▸ Problem:
Could you give the number of lines in the entries below that contain the word "BitVec"? Only the number is wanted.

Collection entries
::::
theorem execRjoinMaxu_canon (b : BitVec 6) (d : BitVec 6) (sm : BitVec 1) (s : State)  (h_s : memWf s.mem = true) :
    ∀ s', execRjoinMaxu b d sm s = .next s' → memWf s'.mem = true := by
  unfold execRjoinMaxu
  refine issueEach_canon _ _ _ (by simp [State.fresh_canon, h_s]) (fun s t hs => ?_)
  first | assumption | (simp (maxDischargeDepth := 60) +contextual [*, ite_canon, foldl_canon, foldlFst_canon, memWf_writeN, memWf_write, memWf_filter, memWf_del, notEnabled, issueEach_canon, rjoinBody_canon, h_s]; done) | (repeat' first | assumption | (with_reducible refine foldl_canon _ (fun s x hs => ?_) ?_) | (with_reducible apply ite_canon) | (with_reducible apply memWf_writeN) | (with_reducible apply memWf_write) | (with_reducible apply memWf_filter) | (with_reducible apply memWf_del) | (with_reducible apply issueEach_canon) | (with_reducible apply rjoinBody_canon) | (with_reducible apply h_s) | split | (intros; dsimp only))

theorem execRjoinAnd_canon (b : BitVec 6) (d : BitVec 6) (sm : BitVec 1) (s : State)  (h_s : memWf s.mem = true) :
    ∀ s', execRjoinAnd b d sm s = .next s' → memWf s'.mem = true := by
  unfold execRjoinAnd
  refine issueEach_canon _ _ _ (by simp [State.fresh_canon, h_s]) (fun s t hs => ?_)
  first | assumption | (simp (maxDischargeDepth := 60) +contextual [*, ite_canon, foldl_canon, foldlFst_canon, memWf_writeN, memWf_write, memWf_filter, memWf_del, notEnabled, issueEach_canon, rjoinBody_canon, h_s]; done) | (repeat' first | assumption | (with_reducible refine foldl_canon _ (fun s x hs => ?_) ?_) | (with_reducible apply ite_canon) | (with_reducible apply memWf_writeN) | (with_reducible apply memWf_write) | (with_reducible apply memWf_filter) | (with_reducible apply memWf_del) | (with_reducible apply issueEach_canon) | (with_reducible apply rjoinBody_canon) | (with_reducible apply h_s) | split | (intros; dsimp only))

theorem execRjoinOr_canon (b : BitVec 6) (d : BitVec 6) (sm : BitVec 1) (s : State)  (h_s : memWf s.mem = true) :
    ∀ s', execRjoinOr b d sm s = .next s' → memWf s'.mem = true := by
  unfold execRjoinOr
  refine issueEach_canon _ _ _ (by simp [State.fresh_canon, h_s]) (fun s t hs => ?_)
  first | assumption | (simp (maxDischargeDepth := 60) +contextual [*, ite_canon, foldl_canon, foldlFst_canon, memWf_writeN, memWf_write, memWf_filter, memWf_del, notEnabled, issueEach_canon, rjoinBody_canon, h_s]; done) | (repeat' first | assumption | (with_reducible refine foldl_canon _ (fun s x hs => ?_) ?_) | (with_reducible apply ite_canon) | (with_reducible apply memWf_writeN) | (with_reducible apply memWf_write) | (with_reducible apply memWf_filter) | (with_reducible apply memWf_del) | (with_reducible apply issueEach_canon) | (with_reducible apply rjoinBody_canon) | (with_reducible apply h_s) | split | (intros; dsimp only))

theorem execRjoinXor_canon (b : BitVec 6) (d : BitVec 6) (sm : BitVec 1) (s : State)  (h_s : memWf s.mem = true) :
    ∀ s', execRjoinXor b d sm s = .next s' → memWf s'.mem = true := by
  unfold execRjoinXor
  refine issueEach_canon _ _ _ (by simp [State.fresh_canon, h_s]) (fun s t hs => ?_)
  first | assumption | (simp (maxDischargeDepth := 60) +contextual [*, ite_canon, foldl_canon, foldlFst_canon, memWf_writeN, memWf_write, memWf_filter, memWf_del, notEnabled, issueEach_canon, rjoinBody_canon, h_s]; done) | (repeat' first | assumption | (with_reducible refine foldl_canon _ (fun s x hs => ?_) ?_) | (with_reducible apply ite_canon) | (with_reducible apply memWf_writeN) | (with_reducible apply memWf_write) | (with_reducible apply memWf_filter) | (with_reducible apply memWf_del) | (with_reducible apply issueEach_canon) | (with_reducible apply rjoinBody_canon) | (with_reducible apply h_s) | split | (intros; dsimp only))

theorem execRjoinFaddF32_canon (b : BitVec 6) (d : BitVec 6) (sm : BitVec 1) (s : State)  (h_s : memWf s.mem = true) :
    ∀ s', execRjoinFaddF32 b d sm s = .next s' → memWf s'.mem = true := by
  unfold execRjoinFaddF32
  refine issueEach_canon _ _ _ (by simp [State.fresh_canon, h_s]) (fun s t hs => ?_)
  first | assumption | (simp (maxDischargeDepth := 60) +contextual [*, ite_canon, foldl_canon, foldlFst_canon, memWf_writeN, memWf_write, memWf_filter, memWf_del, notEnabled, issueEach_canon, rjoinBody_canon, h_s]; done) | (repeat' first | assumption | (with_reducible refine foldl_canon _ (fun s x hs => ?_) ?_) | (with_reducible apply ite_canon) | (with_reducible apply memWf_writeN) | (with_reducible apply memWf_write) | (with_reducible apply memWf_filter) | (with_reducible apply memWf_del) | (with_reducible apply issueEach_canon) | (with_reducible apply rjoinBody_canon) | (with_reducible apply h_s) | split | (intros; dsimp only))

theorem execRjoinFaddF64_canon (b : BitVec 6) (d : BitVec 6) (sm : BitVec 1) (s : State)  (h_s : memWf s.mem = true) :
    ∀ s', execRjoinFaddF64 b d sm s = .next s' → memWf s'.mem = true := by
  unfold execRjoinFaddF64
  refine issueEach_canon _ _ _ (by simp [State.fresh_canon, h_s]) (fun s t hs => ?_)
  first | assumption | (simp (maxDischargeDepth := 60) +contextual [*, ite_canon, foldl_canon, foldlFst_canon, memWf_writeN, memWf_write, memWf_filter, memWf_del, notEnabled, issueEach_canon, rjoinBody_canon, h_s]; done) | (repeat' first | assumption | (with_reducible refine foldl_canon _ (fun s x hs => ?_) ?_) | (with_reducible apply ite_canon) | (with_reducible apply memWf_writeN) | (with_reducible apply memWf_write) | (with_reducible apply memWf_filter) | (with_reducible apply memWf_del) | (with_reducible apply issueEach_canon) | (with_reducible apply rjoinBody_canon) | (with_reducible apply h_s) | split | (intros; dsimp only))

theorem execRjoinFminF32_canon (b : BitVec 6) (d : BitVec 6) (sm : BitVec 1) (s : State)  (h_s : memWf s.mem = true) :
    ∀ s', execRjoinFminF32 b d sm s = .next s' → memWf s'.mem = true := by
  unfold execRjoinFminF32
  refine issueEach_canon _ _ _ (by simp [State.fresh_canon, h_s]) (fun s t hs => ?_)
  first | assumption | (simp (maxDischargeDepth := 60) +contextual [*, ite_canon, foldl_canon, foldlFst_canon, memWf_writeN, memWf_write, memWf_filter, memWf_del, notEnabled, issueEach_canon, rjoinBody_canon, h_s]; done) | (repeat' first | assumption | (with_reducible refine foldl_canon _ (fun s x hs => ?_) ?_) | (with_reducible apply ite_canon) | (with_reducible apply memWf_writeN) | (with_reducible apply memWf_write) | (with_reducible apply memWf_filter) | (with_reducible apply memWf_del) | (with_reducible apply issueEach_canon) | (with_reducible apply rjoinBody_canon) | (with_reducible apply h_s) | split | (intros; dsimp only))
::::
▸ Reply to the task:
7